2. Interactive patient application: interactive software with a 3D avatar that demonstrates the exercises to be undertaken, while patients reproduce the movements. The application also quantifies the flexion-extension angle of the knee, the exercise sets and number of repetitions. The IVT programme included the same exercises performed in the conventional protocol. Once the data were processed, they were sent to the therapist’s portal.

3. Web portal for the therapist: receives data and records them for evaluation, with the option to modify the therapy as the rehabilitation evolves.
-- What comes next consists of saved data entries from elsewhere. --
/-! ## `modCore` changes `cores` only -/

@[simp] theorem modCore_now (k : Nat) (f : Core → Core) : (s.modCore k f).now = s.now := rfl
@[simp] theorem modCore_agenda (k : Nat) (f : Core → Core) : (s.modCore k f).agenda = s.agenda := rfl
@[simp] theorem modCore_cur (k : Nat) (f : Core → Core) : (s.modCore k f).cur = s.cur := rfl
@[simp] theorem modCore_curLane (k : Nat) (f : Core → Core) : (s.modCore k f).curLane = s.curLane := rfl
@[simp] theorem modCore_free (k : Nat) (f : Core → Core) : (s.modCore k f).free = s.free := rfl
@[simp] theorem modCore_worlds (k : Nat) (f : Core → Core) : (s.modCore k f).worlds = s.worlds := rfl
@[simp] theorem modCore_launches (k : Nat) (f : Core → Core) : (s.modCore k f).launches = s.launches := rfl
@[simp] theorem modCore_nextLid (k : Nat) (f : Core → Core) : (s.modCore k f).nextLid = s.nextLid := rfl
@[simp] theorem modCore_rrWorld (k : Nat) (f : Core → Core) : (s.modCore k f).rrWorld = s.rrWorld := rfl
@[simp] theorem modCore_troupes (k : Nat) (f : Core → Core) : (s.modCore k f).troupes = s.troupes := rfl
@[simp] theorem modCore_nextTid (k : Nat) (f : Core → Core) : (s.modCore k f).nextTid = s.nextTid := rfl
@[simp] theorem modCore_groups (k : Nat) (f : Core → Core) : (s.modCore k f).groups = s.groups := rfl
@[simp] theorem modCore_slices (k : Nat) (f : Core → Core) : (s.modCore k f).slices = s.slices := rfl
@[simp] theorem modCore_keys (k : Nat) (f : Core → Core) : (s.modCore k f).keys = s.keys := rfl
@[simp] theorem modCore_keyGen (k : Nat) (f : Core → Core) : (s.modCore k f).keyGen = s.keyGen := rfl
@[simp] theorem modCore_mem (k : Nat) (f : Core → Core) : (s.modCore k f).mem = s.mem := rfl
@[simp] theorem modCore_rows (k : Nat) (f : Core → Core) : (s.modCore k f).rows = s.rows := rfl
@[simp] theorem modCore_treeBad (k : Nat) (f : Core → Core) : (s.modCore k f).treeBad = s.treeBad := rfl
@[simp] theorem modCore_treeFailed (k : Nat) (f : Core → Core) : (s.modCore k f).treeFailed = s.treeFailed := rfl
@[simp] theorem modCore_metaCache (k : Nat) (f : Core → Core) : (s.modCore k f).metaCache = s.metaCache := rfl
@[simp] theorem modCore_engineOut (k : Nat) (f : Core → Core) : (s.modCore k f).engineOut = s.engineOut := rfl
@[simp] theorem modCore_spoiled (k : Nat) (f : Core → Core) : (s.modCore k f).spoiled = s.spoiled := rfl
@[simp] theorem modCore_l2 (k : Nat) (f : Core → Core) : (s.modCore k f).l2 = s.l2 := rfl
@[simp] theorem modCore_turn (k : Nat) (f : Core → Core) : (s.modCore k f).turn = s.turn := rfl
@[simp] theorem modCore_turnUse (k : Nat) (f : Core → Core) : (s.modCore k f).turnUse = s.turnUse := rfl
@[simp] theorem modCore_turnq (k : Nat) (f : Core → Core) : (s.modCore k f).turnq = s.turnq := rfl
@[simp] theorem modCore_barriers (k : Nat) (f : Core → Core) : (s.modCore k f).barriers = s.barriers := rfl
@[simp] theorem modCore_dieTlb (k : Nat) (f : Core → Core) : (s.modCore k f).dieTlb = s.dieTlb := rfl
@[simp] theorem modCore_homePoison (k : Nat) (f : Core → Core) : (s.modCore k f).homePoison = s.homePoison := rfl
@[simp] theorem modCore_hostMem (k : Nat) (f : Core → Core) : (s.modCore k f).hostMem = s.hostMem := rfl
@[simp] theorem modCore_hostFails (k : Nat) (f : Core → Core) : (s.modCore k f).hostFails = s.hostFails := rfl
@[simp] theorem modCore_bus (k : Nat) (f : Core → Core) : (s.modCore k f).bus = s.bus := rfl
@[simp] theorem modCore_logPend (k : Nat) (f : Core → Core) : (s.modCore k f).logPend = s.logPend := rfl
@[simp] theorem modCore_qcount (k : Nat) (f : Core → Core) : (s.modCore k f).qcount = s.qcount := rfl
@[simp] theorem modCore_qmark (k : Nat) (f : Core → Core) : (s.modCore k f).qmark = s.qmark := rfl
@[simp] theorem modCore_cmdif (k : Nat) (f : Core → Core) : (s.modCore k f).cmdif = s.cmdif := rfl
@[simp] theorem modCore_fwStaged (k : Nat) (f : Core → Core) : (s.modCore k f).fwStaged = s.fwStaged := rfl
@[simp] theorem modCore_fwRunning (k : Nat) (f : Core → Core) : (s.modCore k f).fwRunning = s.fwRunning := rfl
@[simp] theorem modCore_fwBad (k : Nat) (f : Core → Core) : (s.modCore k f).fwBad = s.fwBad := rfl
@[simp] theorem modCore_booted (k : Nat) (f : Core → Core) : (s.modCore k f).booted = s.booted := rfl
@[simp] theorem modCore_udsLocked (k : Nat) (f : Core → Core) : (s.modCore k f).udsLocked = s.udsLocked := rfl
@[simp] theorem modCore_shared (k : Nat) (f : Core → Core) : (s.modCore k f).shared = s.shared := rfl
@[simp] theorem modCore_ideIo (k : Nat) (f : Core → Core) : (s.modCore k f).ideIo = s.ideIo := rfl
@[simp] theorem modCore_ideMem (k : Nat) (f : Core → Core) : (s.modCore k f).ideMem = s.ideMem := rfl

/-! ## `modSlice` changes `slices` only -/

@[simp] theorem modSlice_now (k : Nat) (f : Slice → Slice) : (s.modSlice k f).now = s.now := rfl
@[simp] theorem modSlice_agenda (k : Nat) (f : Slice → Slice) : (s.modSlice k f).agenda = s.agenda := rfl
@[simp] theorem modSlice_cur (k : Nat) (f : Slice → Slice) : (s.modSlice k f).cur = s.cur := rfl
@[simp] theorem modSlice_curLane (k : Nat) (f : Slice → Slice) : (s.modSlice k f).curLane = s.curLane := rfl
@[simp] theorem modSlice_free (k : Nat) (f : Slice → Slice) : (s.modSlice k f).free = s.free := rfl
@[simp] theorem modSlice_worlds (k : Nat) (f : Slice → Slice) : (s.modSlice k f).worlds = s.worlds := rfl
@[simp] theorem modSlice_launches (k : Nat) (f : Slice → Slice) : (s.modSlice k f).launches = s.launches := rfl
@[simp] theorem modSlice_nextLid (k : Nat) (f : Slice → Slice) : (s.modSlice k f).nextLid = s.nextLid := rfl
@[simp] theorem modSlice_rrWorld (k : Nat) (f : Slice → Slice) : (s.modSlice k f).rrWorld = s.rrWorld := rfl
@[simp] theorem modSlice_troupes (k : Nat) (f : Slice → Slice) : (s.modSlice k f).troupes = s.troupes := rfl
@[simp] theorem modSlice_nextTid (k : Nat) (f : Slice → Slice) : (s.modSlice k f).nextTid = s.nextTid := rfl
@[simp] theorem modSlice_groups (k : Nat) (f : Slice → Slice) : (s.modSlice k f).groups = s.groups := rfl
@[simp] theorem modSlice_cores (k : Nat) (f : Slice → Slice) : (s.modSlice k f).cores = s.cores := rfl
@[simp] theorem modSlice_keys (k : Nat) (f : Slice → Slice) : (s.modSlice k f).keys = s.keys := rfl
@[simp] theorem modSlice_keyGen (k : Nat) (f : Slice → Slice) : (s.modSlice k f).keyGen = s.keyGen := rfl
@[simp] theorem modSlice_mem (k : Nat) (f : Slice → Slice) : (s.modSlice k f).mem = s.mem := rfl
@[simp] theorem modSlice_rows (k : Nat) (f : Slice → Slice) : (s.modSlice k f).rows = s.rows := rfl
@[simp] theorem modSlice_treeBad (k : Nat) (f : Slice → Slice) : (s.modSlice k f).treeBad = s.treeBad := rfl
@[simp] theorem modSlice_treeFailed (k : Nat) (f : Slice → Slice) : (s.modSlice k f).treeFailed = s.treeFailed := rfl
@[simp] theorem modSlice_metaCache (k : Nat) (f : Slice → Slice) : (s.modSlice k f).metaCache = s.metaCache := rfl
@[simp] theorem modSlice_engineOut (k : Nat) (f : Slice → Slice) : (s.modSlice k f).engineOut = s.engineOut := rfl
@[simp] theorem modSlice_spoiled (k : Nat) (f : Slice → Slice) : (s.modSlice k f).spoiled = s.spoiled := rfl
@[simp] theorem modSlice_l2 (k : Nat) (f : Slice → Slice) : (s.modSlice k f).l2 = s.l2 := rfl
@[simp] theorem modSlice_turn (k : Nat) (f : Slice → Slice) : (s.modSlice k f).turn = s.turn := rfl
@[simp] theorem modSlice_turnUse (k : Nat) (f : Slice → Slice) : (s.modSlice k f).turnUse = s.turnUse := rfl
@[simp] theorem modSlice_turnq (k : Nat) (f : Slice → Slice) : (s.modSlice k f).turnq = s.turnq := rfl
@[simp] theorem modSlice_barriers (k : Nat) (f : Slice → Slice) : (s.modSlice k f).barriers = s.barriers := rfl
@[simp] theorem modSlice_dieTlb (k : Nat) (f : Slice → Slice) : (s.modSlice k f).dieTlb = s.dieTlb := rfl
@[simp] theorem modSlice_homePoison (k : Nat) (f : Slice → Slice) : (s.modSlice k f).homePoison = s.homePoison := rfl
@[simp] theorem modSlice_hostMem (k : Nat) (f : Slice → Slice) : (s.modSlice k f).hostMem = s.hostMem := rfl
@[simp] theorem modSlice_hostFails (k : Nat) (f : Slice → Slice) : (s.modSlice k f).hostFails = s.hostFails := rfl
@[simp] theorem modSlice_bus (k : Nat) (f : Slice → Slice) : (s.modSlice k f).bus = s.bus := rfl
@[simp] theorem modSlice_logPend (k : Nat) (f : Slice → Slice) : (s.modSlice k f).logPend = s.logPend := rfl
@[simp] theorem modSlice_qcount (k : Nat) (f : Slice → Slice) : (s.modSlice k f).qcount = s.qcount := rfl
@[simp] theorem modSlice_qmark (k : Nat) (f : Slice → Slice) : (s.modSlice k f).qmark = s.qmark := rfl
@[simp] theorem modSlice_cmdif (k : Nat) (f : Slice → Slice) : (s.modSlice k f).cmdif = s.cmdif := rfl
@[simp] theorem modSlice_fwStaged (k : Nat) (f : Slice → Slice) : (s.modSlice k f).fwStaged = s.fwStaged := rfl
@[simp] theorem modSlice_fwRunning (k : Nat) (f : Slice → Slice) : (s.modSlice k f).fwRunning = s.fwRunning := rfl
@[simp] theorem modSlice_fwBad (k : Nat) (f : Slice → Slice) : (s.modSlice k f).fwBad = s.fwBad := rfl
@[simp] theorem modSlice_booted (k : Nat) (f : Slice → Slice) : (s.modSlice k f).booted = s.booted := rfl
@[simp] theorem modSlice_udsLocked (k : Nat) (f : Slice → Slice) : (s.modSlice k f).udsLocked = s.udsLocked := rfl
@[simp] theorem modSlice_shared (k : Nat) (f : Slice → Slice) : (s.modSlice k f).shared = s.shared := rfl
@[simp] theorem modSlice_ideIo (k : Nat) (f : Slice → Slice) : (s.modSlice k f).ideIo = s.ideIo := rfl
@[simp] theorem modSlice_ideMem (k : Nat) (f : Slice → Slice) : (s.modSlice k f).ideMem = s.ideMem := rfl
The therapist supervised patients remotely on a daily basis from the hospital to check that they were performing the therapy, adjusted the prescribed therapy as appropriate, and contacted the patient via telephone as necessary.

The IVT kit (Fig. 1) contains the following components:

1. A touch-screen all-in-one computer that runs on the client application TKA (ASUS EeeTop 1602), which includes a Microsoft-licensed Windows XP Home operating system.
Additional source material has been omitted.